Dataset entries:
____

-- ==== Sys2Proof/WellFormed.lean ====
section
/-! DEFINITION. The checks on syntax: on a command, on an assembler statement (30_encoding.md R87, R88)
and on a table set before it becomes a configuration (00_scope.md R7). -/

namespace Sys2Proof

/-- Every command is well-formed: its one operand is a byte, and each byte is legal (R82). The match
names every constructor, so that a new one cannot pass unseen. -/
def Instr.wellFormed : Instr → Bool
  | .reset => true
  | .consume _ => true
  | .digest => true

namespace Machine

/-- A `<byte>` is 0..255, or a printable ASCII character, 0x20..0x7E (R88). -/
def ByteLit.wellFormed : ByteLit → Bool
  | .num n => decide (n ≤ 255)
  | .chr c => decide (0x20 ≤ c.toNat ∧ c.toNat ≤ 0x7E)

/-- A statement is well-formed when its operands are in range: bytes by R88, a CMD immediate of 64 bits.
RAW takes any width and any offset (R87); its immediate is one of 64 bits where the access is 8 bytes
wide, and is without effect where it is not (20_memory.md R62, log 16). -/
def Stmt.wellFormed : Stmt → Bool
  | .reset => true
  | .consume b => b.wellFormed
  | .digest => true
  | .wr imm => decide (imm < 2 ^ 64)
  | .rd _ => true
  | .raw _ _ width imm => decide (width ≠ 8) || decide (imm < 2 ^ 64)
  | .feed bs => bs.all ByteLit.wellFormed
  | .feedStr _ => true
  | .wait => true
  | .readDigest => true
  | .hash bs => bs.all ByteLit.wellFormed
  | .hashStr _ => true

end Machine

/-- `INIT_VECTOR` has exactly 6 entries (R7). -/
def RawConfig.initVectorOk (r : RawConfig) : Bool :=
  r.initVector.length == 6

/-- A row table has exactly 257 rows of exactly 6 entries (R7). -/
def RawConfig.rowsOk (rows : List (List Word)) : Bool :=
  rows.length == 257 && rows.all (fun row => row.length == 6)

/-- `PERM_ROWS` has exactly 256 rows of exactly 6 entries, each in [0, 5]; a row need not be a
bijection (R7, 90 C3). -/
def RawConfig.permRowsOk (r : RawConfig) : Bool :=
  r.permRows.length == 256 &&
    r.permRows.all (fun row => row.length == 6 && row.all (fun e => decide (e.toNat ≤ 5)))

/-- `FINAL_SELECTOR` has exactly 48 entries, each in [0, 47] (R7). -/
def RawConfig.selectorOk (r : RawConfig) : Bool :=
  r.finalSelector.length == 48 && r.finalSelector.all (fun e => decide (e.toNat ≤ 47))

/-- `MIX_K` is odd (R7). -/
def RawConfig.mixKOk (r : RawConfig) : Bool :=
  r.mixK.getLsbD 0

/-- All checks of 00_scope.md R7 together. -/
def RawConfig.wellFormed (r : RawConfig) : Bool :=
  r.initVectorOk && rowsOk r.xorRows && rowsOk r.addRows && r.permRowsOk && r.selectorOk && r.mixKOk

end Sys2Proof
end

____

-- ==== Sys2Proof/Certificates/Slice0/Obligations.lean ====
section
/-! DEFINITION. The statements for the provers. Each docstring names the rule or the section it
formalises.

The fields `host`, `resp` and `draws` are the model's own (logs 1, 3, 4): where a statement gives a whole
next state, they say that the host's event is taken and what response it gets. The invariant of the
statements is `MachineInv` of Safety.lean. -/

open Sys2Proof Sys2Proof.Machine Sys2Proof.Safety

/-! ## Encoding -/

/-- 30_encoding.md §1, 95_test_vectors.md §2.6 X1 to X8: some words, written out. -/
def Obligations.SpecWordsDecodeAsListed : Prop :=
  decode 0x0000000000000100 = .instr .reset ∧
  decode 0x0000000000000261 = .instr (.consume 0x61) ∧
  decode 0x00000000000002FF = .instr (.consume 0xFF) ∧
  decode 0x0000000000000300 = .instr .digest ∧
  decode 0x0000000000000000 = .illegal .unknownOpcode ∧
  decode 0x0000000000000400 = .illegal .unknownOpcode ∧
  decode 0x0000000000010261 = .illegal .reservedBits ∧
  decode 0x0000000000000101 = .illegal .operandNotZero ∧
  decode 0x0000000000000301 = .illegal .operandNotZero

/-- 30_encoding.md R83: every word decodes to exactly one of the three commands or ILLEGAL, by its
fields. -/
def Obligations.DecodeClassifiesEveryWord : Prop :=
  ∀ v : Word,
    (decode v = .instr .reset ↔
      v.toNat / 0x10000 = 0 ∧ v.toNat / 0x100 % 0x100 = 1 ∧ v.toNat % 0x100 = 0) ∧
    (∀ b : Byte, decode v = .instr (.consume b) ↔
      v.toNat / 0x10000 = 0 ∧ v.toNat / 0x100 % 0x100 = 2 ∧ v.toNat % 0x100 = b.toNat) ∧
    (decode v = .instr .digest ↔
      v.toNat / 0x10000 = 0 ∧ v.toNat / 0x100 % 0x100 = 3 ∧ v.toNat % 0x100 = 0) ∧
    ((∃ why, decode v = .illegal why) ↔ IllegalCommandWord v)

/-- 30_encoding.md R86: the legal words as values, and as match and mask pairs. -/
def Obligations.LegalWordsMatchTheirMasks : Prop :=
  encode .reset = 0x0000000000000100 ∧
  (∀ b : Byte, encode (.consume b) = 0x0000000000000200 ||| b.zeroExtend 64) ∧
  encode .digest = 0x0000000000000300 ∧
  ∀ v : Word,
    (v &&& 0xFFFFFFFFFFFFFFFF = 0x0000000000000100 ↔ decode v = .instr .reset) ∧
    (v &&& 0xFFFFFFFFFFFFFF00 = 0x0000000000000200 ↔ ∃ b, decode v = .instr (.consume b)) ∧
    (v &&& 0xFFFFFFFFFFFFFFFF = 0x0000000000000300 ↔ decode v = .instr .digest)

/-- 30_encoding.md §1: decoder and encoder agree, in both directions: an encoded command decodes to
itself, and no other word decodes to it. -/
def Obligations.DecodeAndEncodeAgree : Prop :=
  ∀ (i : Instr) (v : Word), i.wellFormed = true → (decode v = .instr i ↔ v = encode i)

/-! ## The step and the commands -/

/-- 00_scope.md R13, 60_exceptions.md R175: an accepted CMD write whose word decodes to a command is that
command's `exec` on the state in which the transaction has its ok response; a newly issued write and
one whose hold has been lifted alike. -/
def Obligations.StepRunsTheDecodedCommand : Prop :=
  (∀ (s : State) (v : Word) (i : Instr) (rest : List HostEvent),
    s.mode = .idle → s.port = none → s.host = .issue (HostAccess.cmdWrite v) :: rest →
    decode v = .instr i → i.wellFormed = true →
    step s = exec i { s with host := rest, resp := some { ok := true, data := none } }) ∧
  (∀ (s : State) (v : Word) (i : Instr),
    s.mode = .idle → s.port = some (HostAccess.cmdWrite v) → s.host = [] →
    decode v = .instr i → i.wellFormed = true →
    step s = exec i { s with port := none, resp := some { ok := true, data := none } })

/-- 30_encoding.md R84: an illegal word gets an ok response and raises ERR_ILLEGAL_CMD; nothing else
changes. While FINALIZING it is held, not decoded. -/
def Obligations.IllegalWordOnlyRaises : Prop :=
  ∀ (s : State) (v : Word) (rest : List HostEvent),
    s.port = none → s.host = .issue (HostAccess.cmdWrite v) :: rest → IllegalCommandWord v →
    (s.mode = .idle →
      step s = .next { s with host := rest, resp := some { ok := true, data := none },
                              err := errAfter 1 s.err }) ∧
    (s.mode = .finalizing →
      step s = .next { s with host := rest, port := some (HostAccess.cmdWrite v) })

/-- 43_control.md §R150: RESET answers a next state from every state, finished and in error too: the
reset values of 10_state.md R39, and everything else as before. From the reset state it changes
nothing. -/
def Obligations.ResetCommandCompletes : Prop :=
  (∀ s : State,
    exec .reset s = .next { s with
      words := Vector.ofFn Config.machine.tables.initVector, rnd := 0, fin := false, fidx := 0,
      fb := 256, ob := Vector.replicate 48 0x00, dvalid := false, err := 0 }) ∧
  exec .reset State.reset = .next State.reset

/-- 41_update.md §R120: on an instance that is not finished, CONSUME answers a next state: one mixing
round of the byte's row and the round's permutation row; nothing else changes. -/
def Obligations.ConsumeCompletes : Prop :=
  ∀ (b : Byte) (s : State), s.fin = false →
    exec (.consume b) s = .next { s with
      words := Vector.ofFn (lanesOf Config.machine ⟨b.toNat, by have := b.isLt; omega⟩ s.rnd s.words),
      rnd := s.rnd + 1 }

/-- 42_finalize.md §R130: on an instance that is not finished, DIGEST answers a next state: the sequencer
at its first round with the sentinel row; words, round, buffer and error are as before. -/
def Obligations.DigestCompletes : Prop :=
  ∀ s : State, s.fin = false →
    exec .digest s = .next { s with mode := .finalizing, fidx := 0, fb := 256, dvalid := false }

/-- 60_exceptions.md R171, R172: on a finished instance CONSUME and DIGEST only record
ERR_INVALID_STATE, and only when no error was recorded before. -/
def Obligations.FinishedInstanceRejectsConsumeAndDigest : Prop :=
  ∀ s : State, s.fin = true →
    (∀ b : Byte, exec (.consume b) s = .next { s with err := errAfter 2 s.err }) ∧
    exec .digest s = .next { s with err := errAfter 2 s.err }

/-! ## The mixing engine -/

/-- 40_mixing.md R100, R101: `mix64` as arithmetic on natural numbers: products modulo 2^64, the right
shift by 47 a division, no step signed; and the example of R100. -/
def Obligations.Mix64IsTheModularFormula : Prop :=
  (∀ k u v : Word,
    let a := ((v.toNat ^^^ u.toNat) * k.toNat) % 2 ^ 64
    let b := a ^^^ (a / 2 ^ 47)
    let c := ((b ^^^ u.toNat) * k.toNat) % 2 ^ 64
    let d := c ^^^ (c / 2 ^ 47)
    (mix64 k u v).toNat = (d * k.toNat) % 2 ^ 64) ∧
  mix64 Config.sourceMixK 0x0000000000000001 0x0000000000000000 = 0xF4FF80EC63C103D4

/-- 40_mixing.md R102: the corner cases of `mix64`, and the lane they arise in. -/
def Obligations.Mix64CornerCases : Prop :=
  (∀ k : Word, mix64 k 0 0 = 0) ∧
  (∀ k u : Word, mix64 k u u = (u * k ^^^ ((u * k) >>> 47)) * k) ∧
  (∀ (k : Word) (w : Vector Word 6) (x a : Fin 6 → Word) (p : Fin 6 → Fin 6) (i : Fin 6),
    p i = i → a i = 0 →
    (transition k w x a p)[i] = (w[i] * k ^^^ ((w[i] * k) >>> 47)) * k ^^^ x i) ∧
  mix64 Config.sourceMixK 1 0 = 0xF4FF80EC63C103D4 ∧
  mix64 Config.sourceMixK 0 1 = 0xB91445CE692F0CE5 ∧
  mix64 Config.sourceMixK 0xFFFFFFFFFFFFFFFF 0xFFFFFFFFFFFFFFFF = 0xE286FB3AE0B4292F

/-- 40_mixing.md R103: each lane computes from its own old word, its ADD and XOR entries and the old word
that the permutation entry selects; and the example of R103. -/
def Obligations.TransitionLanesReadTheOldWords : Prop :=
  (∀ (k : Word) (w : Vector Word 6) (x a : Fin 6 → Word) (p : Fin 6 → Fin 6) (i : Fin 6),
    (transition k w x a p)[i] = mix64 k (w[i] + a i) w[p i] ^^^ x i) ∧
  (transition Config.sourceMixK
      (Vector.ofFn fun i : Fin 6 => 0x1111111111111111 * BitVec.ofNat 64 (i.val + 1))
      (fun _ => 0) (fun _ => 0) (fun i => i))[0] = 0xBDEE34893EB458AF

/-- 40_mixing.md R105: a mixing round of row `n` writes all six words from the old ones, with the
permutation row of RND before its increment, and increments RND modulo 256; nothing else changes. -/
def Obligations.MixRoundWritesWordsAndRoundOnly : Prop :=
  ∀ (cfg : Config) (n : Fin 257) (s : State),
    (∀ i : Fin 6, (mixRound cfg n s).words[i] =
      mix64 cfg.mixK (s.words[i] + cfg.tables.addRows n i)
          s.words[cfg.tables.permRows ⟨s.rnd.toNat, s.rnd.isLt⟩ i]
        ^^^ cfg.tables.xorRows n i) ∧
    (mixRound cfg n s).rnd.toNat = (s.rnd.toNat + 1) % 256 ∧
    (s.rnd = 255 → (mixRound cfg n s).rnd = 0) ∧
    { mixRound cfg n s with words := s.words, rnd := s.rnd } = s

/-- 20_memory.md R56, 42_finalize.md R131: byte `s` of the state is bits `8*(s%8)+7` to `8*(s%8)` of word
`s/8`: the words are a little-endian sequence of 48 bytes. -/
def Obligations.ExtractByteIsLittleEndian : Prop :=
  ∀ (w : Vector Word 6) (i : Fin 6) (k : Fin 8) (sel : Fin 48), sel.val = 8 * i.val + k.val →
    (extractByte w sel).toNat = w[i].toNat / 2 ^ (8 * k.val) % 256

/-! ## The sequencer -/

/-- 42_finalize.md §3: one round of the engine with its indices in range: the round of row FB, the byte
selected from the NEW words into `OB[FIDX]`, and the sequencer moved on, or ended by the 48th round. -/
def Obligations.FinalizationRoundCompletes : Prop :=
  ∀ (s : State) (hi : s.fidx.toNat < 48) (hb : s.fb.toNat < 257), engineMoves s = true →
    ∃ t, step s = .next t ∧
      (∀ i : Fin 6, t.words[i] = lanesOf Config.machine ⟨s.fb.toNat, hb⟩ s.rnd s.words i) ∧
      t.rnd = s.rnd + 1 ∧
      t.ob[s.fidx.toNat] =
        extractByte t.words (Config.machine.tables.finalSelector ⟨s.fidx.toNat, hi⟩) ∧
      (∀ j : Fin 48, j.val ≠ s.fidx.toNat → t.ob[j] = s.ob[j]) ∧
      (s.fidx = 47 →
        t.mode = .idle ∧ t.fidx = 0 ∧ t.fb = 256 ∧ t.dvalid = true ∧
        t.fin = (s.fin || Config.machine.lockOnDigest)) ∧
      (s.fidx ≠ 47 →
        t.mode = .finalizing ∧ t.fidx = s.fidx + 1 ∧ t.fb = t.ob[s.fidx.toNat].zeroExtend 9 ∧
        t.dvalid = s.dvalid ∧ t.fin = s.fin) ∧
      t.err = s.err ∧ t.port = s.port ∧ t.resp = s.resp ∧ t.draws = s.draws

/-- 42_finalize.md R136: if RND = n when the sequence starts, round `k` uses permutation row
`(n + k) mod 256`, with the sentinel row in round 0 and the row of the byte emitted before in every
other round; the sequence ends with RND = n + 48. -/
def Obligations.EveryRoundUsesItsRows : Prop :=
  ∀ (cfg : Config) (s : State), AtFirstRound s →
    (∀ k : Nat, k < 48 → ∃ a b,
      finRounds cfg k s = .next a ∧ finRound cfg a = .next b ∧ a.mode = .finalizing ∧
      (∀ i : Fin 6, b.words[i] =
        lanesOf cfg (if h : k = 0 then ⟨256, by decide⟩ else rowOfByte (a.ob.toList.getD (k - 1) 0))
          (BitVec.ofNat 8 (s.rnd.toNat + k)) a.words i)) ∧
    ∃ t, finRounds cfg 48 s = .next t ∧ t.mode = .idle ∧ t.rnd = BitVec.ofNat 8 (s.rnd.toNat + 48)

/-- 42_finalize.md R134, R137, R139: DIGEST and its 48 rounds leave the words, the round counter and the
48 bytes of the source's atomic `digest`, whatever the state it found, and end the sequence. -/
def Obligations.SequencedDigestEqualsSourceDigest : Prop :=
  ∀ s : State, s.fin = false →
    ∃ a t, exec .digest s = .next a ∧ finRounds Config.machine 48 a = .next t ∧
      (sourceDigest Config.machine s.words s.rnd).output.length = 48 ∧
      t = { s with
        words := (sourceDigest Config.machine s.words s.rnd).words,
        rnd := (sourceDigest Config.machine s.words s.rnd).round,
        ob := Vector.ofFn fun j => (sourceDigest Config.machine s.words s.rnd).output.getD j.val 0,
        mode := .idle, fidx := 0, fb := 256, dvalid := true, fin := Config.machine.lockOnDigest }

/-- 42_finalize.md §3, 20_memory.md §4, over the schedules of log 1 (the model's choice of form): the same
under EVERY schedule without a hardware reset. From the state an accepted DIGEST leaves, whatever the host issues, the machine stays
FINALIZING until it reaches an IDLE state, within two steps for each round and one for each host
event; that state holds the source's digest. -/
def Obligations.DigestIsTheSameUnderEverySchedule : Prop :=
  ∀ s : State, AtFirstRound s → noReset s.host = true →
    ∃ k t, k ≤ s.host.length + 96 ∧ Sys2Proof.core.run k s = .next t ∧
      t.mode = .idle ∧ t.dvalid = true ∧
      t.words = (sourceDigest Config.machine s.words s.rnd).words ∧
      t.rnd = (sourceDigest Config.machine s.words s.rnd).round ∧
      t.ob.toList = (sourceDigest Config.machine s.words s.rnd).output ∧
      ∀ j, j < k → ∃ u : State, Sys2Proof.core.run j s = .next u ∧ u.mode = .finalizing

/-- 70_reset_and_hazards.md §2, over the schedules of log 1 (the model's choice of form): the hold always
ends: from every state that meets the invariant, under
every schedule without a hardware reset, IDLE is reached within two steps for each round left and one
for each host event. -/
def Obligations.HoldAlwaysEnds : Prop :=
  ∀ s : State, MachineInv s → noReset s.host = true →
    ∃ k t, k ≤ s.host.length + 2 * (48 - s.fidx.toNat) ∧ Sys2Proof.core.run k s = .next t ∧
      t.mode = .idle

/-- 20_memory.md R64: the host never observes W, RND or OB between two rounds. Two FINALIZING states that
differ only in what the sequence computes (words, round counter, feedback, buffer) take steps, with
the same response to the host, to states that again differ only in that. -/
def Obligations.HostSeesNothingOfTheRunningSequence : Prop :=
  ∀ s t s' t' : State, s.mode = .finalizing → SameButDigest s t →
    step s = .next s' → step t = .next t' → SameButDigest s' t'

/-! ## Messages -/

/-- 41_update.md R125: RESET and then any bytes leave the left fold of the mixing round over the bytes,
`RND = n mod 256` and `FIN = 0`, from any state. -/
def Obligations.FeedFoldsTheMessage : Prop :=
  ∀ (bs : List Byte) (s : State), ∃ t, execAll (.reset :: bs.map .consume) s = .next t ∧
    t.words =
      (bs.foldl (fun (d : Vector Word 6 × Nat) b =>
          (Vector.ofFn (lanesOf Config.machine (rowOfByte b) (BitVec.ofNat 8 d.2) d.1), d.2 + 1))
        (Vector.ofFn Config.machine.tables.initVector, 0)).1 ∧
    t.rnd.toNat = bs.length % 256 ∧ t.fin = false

____

• _PROBLEM TO SOLVE_: Of the lines above, retype only those from the line containing "s with mode" through the line containing "def Obligations.TransitionLanesReadTheOldWords : Prop", including both, exactly.

• _TASK RESULT_:
    exec .digest s = .next { s with mode := .finalizing, fidx := 0, fb := 256, dvalid := false }

/-- 60_exceptions.md R171, R172: on a finished instance CONSUME and DIGEST only record
ERR_INVALID_STATE, and only when no error was recorded before. -/
def Obligations.FinishedInstanceRejectsConsumeAndDigest : Prop :=
  ∀ s : State, s.fin = true →
    (∀ b : Byte, exec (.consume b) s = .next { s with err := errAfter 2 s.err }) ∧
    exec .digest s = .next { s with err := errAfter 2 s.err }

/-! ## The mixing engine -/

/-- 40_mixing.md R100, R101: `mix64` as arithmetic on natural numbers: products modulo 2^64, the right
shift by 47 a division, no step signed; and the example of R100. -/
def Obligations.Mix64IsTheModularFormula : Prop :=
  (∀ k u v : Word,
    let a := ((v.toNat ^^^ u.toNat) * k.toNat) % 2 ^ 64
    let b := a ^^^ (a / 2 ^ 47)
    let c := ((b ^^^ u.toNat) * k.toNat) % 2 ^ 64
    let d := c ^^^ (c / 2 ^ 47)
    (mix64 k u v).toNat = (d * k.toNat) % 2 ^ 64) ∧
  mix64 Config.sourceMixK 0x0000000000000001 0x0000000000000000 = 0xF4FF80EC63C103D4

/-- 40_mixing.md R102: the corner cases of `mix64`, and the lane they arise in. -/
def Obligations.Mix64CornerCases : Prop :=
  (∀ k : Word, mix64 k 0 0 = 0) ∧
  (∀ k u : Word, mix64 k u u = (u * k ^^^ ((u * k) >>> 47)) * k) ∧
  (∀ (k : Word) (w : Vector Word 6) (x a : Fin 6 → Word) (p : Fin 6 → Fin 6) (i : Fin 6),
    p i = i → a i = 0 →
    (transition k w x a p)[i] = (w[i] * k ^^^ ((w[i] * k) >>> 47)) * k ^^^ x i) ∧
  mix64 Config.sourceMixK 1 0 = 0xF4FF80EC63C103D4 ∧
  mix64 Config.sourceMixK 0 1 = 0xB91445CE692F0CE5 ∧
  mix64 Config.sourceMixK 0xFFFFFFFFFFFFFFFF 0xFFFFFFFFFFFFFFFF = 0xE286FB3AE0B4292F

/-- 40_mixing.md R103: each lane computes from its own old word, its ADD and XOR entries and the old word
that the permutation entry selects; and the example of R103. -/
def Obligations.TransitionLanesReadTheOldWords : Prop :=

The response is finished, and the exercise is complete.